微生物燃料电池新型复合碳电极的制备及其增强产电性能的机制研究

发布时间：2018-03-20 10:52

  本文选题：原位修饰　切入点：石墨烯　出处：《江苏大学》2017年硕士论文　论文类型：学位论文

【摘要】：微生物燃料电池(Microbial fuel cells,MFCs)作为新型节能污水处理技术,能降解有机污染物并直接产生清洁电能,在污水处理、生物传感器、生态修复等领域有巨大的应用潜力。但是,成本高和输出功率低限制了MFCs实际应用。其主要瓶颈是电极材料成本高、制备方法复杂、电化学性能差。因此,开发制备方法简单、性能优异的新型电极成为推进MFCs实际应用的关键。复合碳电极是当前运用最为广泛的电极材料之一,但是存在制备方法复杂、加工耗时长、细胞与电极间作用机制不明确等问题,需要进一步改进和深入研究。本研究采用原位修饰方法分别制备了石墨烯原位修饰(GO)和聚苯胺原位修饰(PANI)的石墨纸复合电极,并开发了一步在石墨纸表面原位同时修饰石墨烯和聚苯胺的新方法,制备获得了石墨烯/聚苯胺修饰的复合石墨纸电极(GO/PANIOS)。
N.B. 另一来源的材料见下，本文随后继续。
-- ==== Sys2Proof/Laws/State.lean ====
section
/-!
SUPPORT. One lemma for each field that an operation leaves alone: later proofs cite them and never unfold a record update.
-/

namespace Sys2Proof.Machine

open Sys2Proof

/-! ### countN -/

@[simp] theorem State.countN_resetAsserted (c : NodeCounter) (n : Nat) (s : State) : (s.countN c n).resetAsserted = s.resetAsserted := rfl
@[simp] theorem State.countN_inPort (c : NodeCounter) (n : Nat) (s : State) : (s.countN c n).inPort = s.inPort := rfl
@[simp] theorem State.countN_outPort (c : NodeCounter) (n : Nat) (s : State) : (s.countN c n).outPort = s.outPort := rfl
@[simp] theorem State.countN_tracker (c : NodeCounter) (n : Nat) (s : State) : (s.countN c n).tracker = s.tracker := rfl
@[simp] theorem State.countN_rx (c : NodeCounter) (n : Nat) (s : State) : (s.countN c n).rx = s.rx := rfl
@[simp] theorem State.countN_tx (c : NodeCounter) (n : Nat) (s : State) : (s.countN c n).tx = s.tx := rfl
@[simp] theorem State.countN_carry (c : NodeCounter) (n : Nat) (s : State) : (s.countN c n).carry = s.carry := rfl
@[simp] theorem State.countN_plan (c : NodeCounter) (n : Nat) (s : State) : (s.countN c n).plan = s.plan := rfl
@[simp] theorem State.countN_contexts (c : NodeCounter) (n : Nat) (s : State) : (s.countN c n).contexts = s.contexts := rfl
@[simp] theorem State.countN_filters (c : NodeCounter) (n : Nat) (s : State) : (s.countN c n).filters = s.filters := rfl
@[simp] theorem State.countN_drop (c : NodeCounter) (n : Nat) (s : State) : (s.countN c n).drop = s.drop := rfl
@[simp] theorem State.countN_responder (c : NodeCounter) (n : Nat) (s : State) : (s.countN c n).responder = s.responder := rfl
@[simp] theorem State.countN_config (c : NodeCounter) (n : Nat) (s : State) : (s.countN c n).config = s.config := rfl
@[simp] theorem State.countN_originator (c : NodeCounter) (n : Nat) (s : State) : (s.countN c n).originator = s.originator := rfl
@[simp] theorem State.countN_port (c : NodeCounter) (n : Nat) (s : State) : (s.countN c n).port = s.port := rfl
@[simp] theorem State.countN_events (c : NodeCounter) (n : Nat) (s : State) : (s.countN c n).events = s.events := rfl
@[simp] theorem State.countN_line (c : NodeCounter) (n : Nat) (s : State) : (s.countN c n).line = s.line := rfl
@[simp] theorem State.countN_choice (c : NodeCounter) (n : Nat) (s : State) : (s.countN c n).choice = s.choice := rfl
@[simp] theorem State.countN_unknowns (c : NodeCounter) (n : Nat) (s : State) : (s.countN c n).unknowns = s.unknowns := rfl
@[simp] theorem State.countN_pending (c : NodeCounter) (n : Nat) (s : State) : (s.countN c n).pending = s.pending := rfl
@[simp] theorem State.countN_inRound (c : NodeCounter) (n : Nat) (s : State) : (s.countN c n).inRound = s.inRound := by simp [State.inRound]
@[simp] theorem State.countN_isMaster (c : NodeCounter) (n : Nat) (s : State) : (s.countN c n).isMaster = s.isMaster := by simp [State.isMaster]

/-! ### count -/

@[simp] theorem State.count_resetAsserted (c : NodeCounter) (s : State) : (s.count c).resetAsserted = s.resetAsserted := rfl
@[simp] theorem State.count_inPort (c : NodeCounter) (s : State) : (s.count c).inPort = s.inPort := rfl
@[simp] theorem State.count_outPort (c : NodeCounter) (s : State) : (s.count c).outPort = s.outPort := rfl
@[simp] theorem State.count_tracker (c : NodeCounter) (s : State) : (s.count c).tracker = s.tracker := rfl
@[simp] theorem State.count_rx (c : NodeCounter) (s : State) : (s.count c).rx = s.rx := rfl
@[simp] theorem State.count_tx (c : NodeCounter) (s : State) : (s.count c).tx = s.tx := rfl
@[simp] theorem State.count_carry (c : NodeCounter) (s : State) : (s.count c).carry = s.carry := rfl
@[simp] theorem State.count_plan (c : NodeCounter) (s : State) : (s.count c).plan = s.plan := rfl
@[simp] theorem State.count_contexts (c : NodeCounter) (s : State) : (s.count c).contexts = s.contexts := rfl
@[simp] theorem State.count_filters (c : NodeCounter) (s : State) : (s.count c).filters = s.filters := rfl
@[simp] theorem State.count_drop (c : NodeCounter) (s : State) : (s.count c).drop = s.drop := rfl
@[simp] theorem State.count_responder (c : NodeCounter) (s : State) : (s.count c).responder = s.responder := rfl
@[simp] theorem State.count_config (c : NodeCounter) (s : State) : (s.count c).config = s.config := rfl
@[simp] theorem State.count_originator (c : NodeCounter) (s : State) : (s.count c).originator = s.originator := rfl
@[simp] theorem State.count_port (c : NodeCounter) (s : State) : (s.count c).port = s.port := rfl
@[simp] theorem State.count_events (c : NodeCounter) (s : State) : (s.count c).events = s.events := rfl
@[simp] theorem State.count_line (c : NodeCounter) (s : State) : (s.count c).line = s.line := rfl
@[simp] theorem State.count_choice (c : NodeCounter) (s : State) : (s.count c).choice = s.choice := rfl
@[simp] theorem State.count_unknowns (c : NodeCounter) (s : State) : (s.count c).unknowns = s.unknowns := rfl
@[simp] theorem State.count_pending (c : NodeCounter) (s : State) : (s.count c).pending = s.pending := rfl
@[simp] theorem State.count_inRound (c : NodeCounter) (s : State) : (s.count c).inRound = s.inRound := by simp [State.inRound]
@[simp] theorem State.count_isMaster (c : NodeCounter) (s : State) : (s.count c).isMaster = s.isMaster := by simp [State.isMaster]

/-! ### raise -/

@[simp] theorem State.raise_resetAsserted (e : Event) (s : State) : (s.raise e).resetAsserted = s.resetAsserted := rfl
@[simp] theorem State.raise_inPort (e : Event) (s : State) : (s.raise e).inPort = s.inPort := rfl
@[simp] theorem State.raise_outPort (e : Event) (s : State) : (s.raise e).outPort = s.outPort := rfl
@[simp] theorem State.raise_tracker (e : Event) (s : State) : (s.raise e).tracker = s.tracker := rfl
@[simp] theorem State.raise_rx (e : Event) (s : State) : (s.raise e).rx = s.rx := rfl
@[simp] theorem State.raise_tx (e : Event) (s : State) : (s.raise e).tx = s.tx := rfl
@[simp] theorem State.raise_carry (e : Event) (s : State) : (s.raise e).carry = s.carry := rfl
@[simp] theorem State.raise_plan (e : Event) (s : State) : (s.raise e).plan = s.plan := rfl
@[simp] theorem State.raise_contexts (e : Event) (s : State) : (s.raise e).contexts = s.contexts := rfl
@[simp] theorem State.raise_filters (e : Event) (s : State) : (s.raise e).filters = s.filters := rfl
@[simp] theorem State.raise_drop (e : Event) (s : State) : (s.raise e).drop = s.drop := rfl
@[simp] theorem State.raise_responder (e : Event) (s : State) : (s.raise e).responder = s.responder := rfl
@[simp] theorem State.raise_config (e : Event) (s : State) : (s.raise e).config = s.config := rfl
@[simp] theorem State.raise_originator (e : Event) (s : State) : (s.raise e).originator = s.originator := rfl
@[simp] theorem State.raise_port (e : Event) (s : State) : (s.raise e).port = s.port := rfl
@[simp] theorem State.raise_counters (e : Event) (s : State) : (s.raise e).counters = s.counters := rfl
@[simp] theorem State.raise_line (e : Event) (s : State) : (s.raise e).line = s.line := rfl
@[simp] theorem State.raise_choice (e : Event) (s : State) : (s.raise e).choice = s.choice := rfl
@[simp] theorem State.raise_unknowns (e : Event) (s : State) : (s.raise e).unknowns = s.unknowns := rfl
@[simp] theorem State.raise_pending (e : Event) (s : State) : (s.raise e).pending = s.pending := rfl
@[simp] theorem State.raise_inRound (e : Event) (s : State) : (s.raise e).inRound = s.inRound := by simp [State.inRound]
@[simp] theorem State.raise_isMaster (e : Event) (s : State) : (s.raise e).isMaster = s.isMaster := by simp [State.isMaster]

/-! ### startUp -/

@[simp] theorem State.startUp_resetAsserted (s : State) : s.startUp.resetAsserted = s.resetAsserted := rfl
@[simp] theorem State.startUp_inPort (s : State) : s.startUp.inPort = s.inPort := rfl
@[simp] theorem State.startUp_outPort (s : State) : s.startUp.outPort = s.outPort := rfl
@[simp] theorem State.startUp_tracker (s : State) : s.startUp.tracker = s.tracker := rfl
@[simp] theorem State.startUp_rx (s : State) : s.startUp.rx = s.rx := rfl
@[simp] theorem State.startUp_tx (s : State) : s.startUp.tx = s.tx := rfl
@[simp] theorem State.startUp_carry (s : State) : s.startUp.carry = s.carry := rfl
@[simp] theorem State.startUp_plan (s : State) : s.startUp.plan = s.plan := rfl
@[simp] theorem State.startUp_contexts (s : State) : s.startUp.contexts = s.contexts := rfl
@[simp] theorem State.startUp_filters (s : State) : s.startUp.filters = s.filters := rfl
@[simp] theorem State.startUp_drop (s : State) : s.startUp.drop = s.drop := rfl
@[simp] theorem State.startUp_responder (s : State) : s.startUp.responder = s.responder := rfl
@[simp] theorem State.startUp_config (s : State) : s.startUp.config = s.config := rfl
@[simp] theorem State.startUp_originator (s : State) : s.startUp.originator = s.originator := rfl
@[simp] theorem State.startUp_port (s : State) : s.startUp.port = s.port := rfl
@[simp] theorem State.startUp_counters (s : State) : s.startUp.counters = s.counters := rfl
@[simp] theorem State.startUp_line (s : State) : s.startUp.line = s.line := rfl
@[simp] theorem State.startUp_unknowns (s : State) : s.startUp.unknowns = s.unknowns := rfl
@[simp] theorem State.startUp_pending (s : State) : s.startUp.pending = s.pending := rfl
@[simp] theorem State.startUp_inRound (s : State) : s.startUp.inRound = s.inRound := by simp [State.inRound]
@[simp] theorem State.startUp_isMaster (s : State) : s.startUp.isMaster = s.isMaster := by simp [State.isMaster]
本研究进一步对材料特性及其在MFCs中的产电性能进行了研究,并阐明了新型复合碳电极对MFCs产电性能的增强机制。研究结果总结如下:1)采用简单的电化学方法(外加10V直流电压)在石墨纸电极(GP)表面成功快速(4分钟)剥离形成石墨烯层,制备获得了GO电极。通过对MFCs性能比较发现,以GO电极为阳极的MFCs的最大功率密度相比GP电极提高了4.1倍。进一步研究发现,该原位修饰的石墨烯能提高电极的比表面积和润湿性,强化MFCs中产电微生物和电极材料间的直接电子传递过程,进而增强MFCs产电性能。2)采用化学氧化法,对GP电极进行了聚苯胺的缓慢低温原位聚合(12小时),制备了PANIchem电极;采用循环伏安法,以0.1 M硫酸和0.05 M苯胺混合液为电解液,利用三电极体系,在GP电极表面成功原位修饰了聚苯胺(20分钟),制备了PANICV电极。通过对MFCs性能比较研究发现,两种方法修饰的聚苯胺均能增强MFCs产电性能。进一步对MFCs电化学行为进行研究发现,该原位修饰的聚苯胺能提高电极的比表面积,并同步增强MFCs中产电微生物和电极间的直接和间接电子传递过程,进而增强MFCs产电性能。3)基于上述研究发现(原位修饰石墨烯和聚苯胺均能促进MFCs性能),本研究综合改进了石墨烯原位制备和聚苯胺修饰方法,开发了一种一步、原位在石墨纸电极表面快速(4分钟)修饰石墨烯/聚苯胺复合材料的新方法,成功在GP电极表面原位合成了石墨烯/聚苯胺复合材料,制备了GO/PANIOS电极。通过材料表征发现,聚苯胺是以相互交错的纳米丝结构附着于石墨烯上,并以部分氧化和导电状态存在。对相应MFCs性能进行研究发现,以GO/PANIOS电极为阳极MFCs的最大功率密度相比修饰前提高了22倍。进一步对MFCs电化学行为进行研究发现,该原位修饰的石墨烯/聚苯胺复合材料能提高电极比表面积和润湿性,并能协同促进MFCs中产电菌与电极间的直接和间接电子传递过程,进而增强MFCs的产电性能。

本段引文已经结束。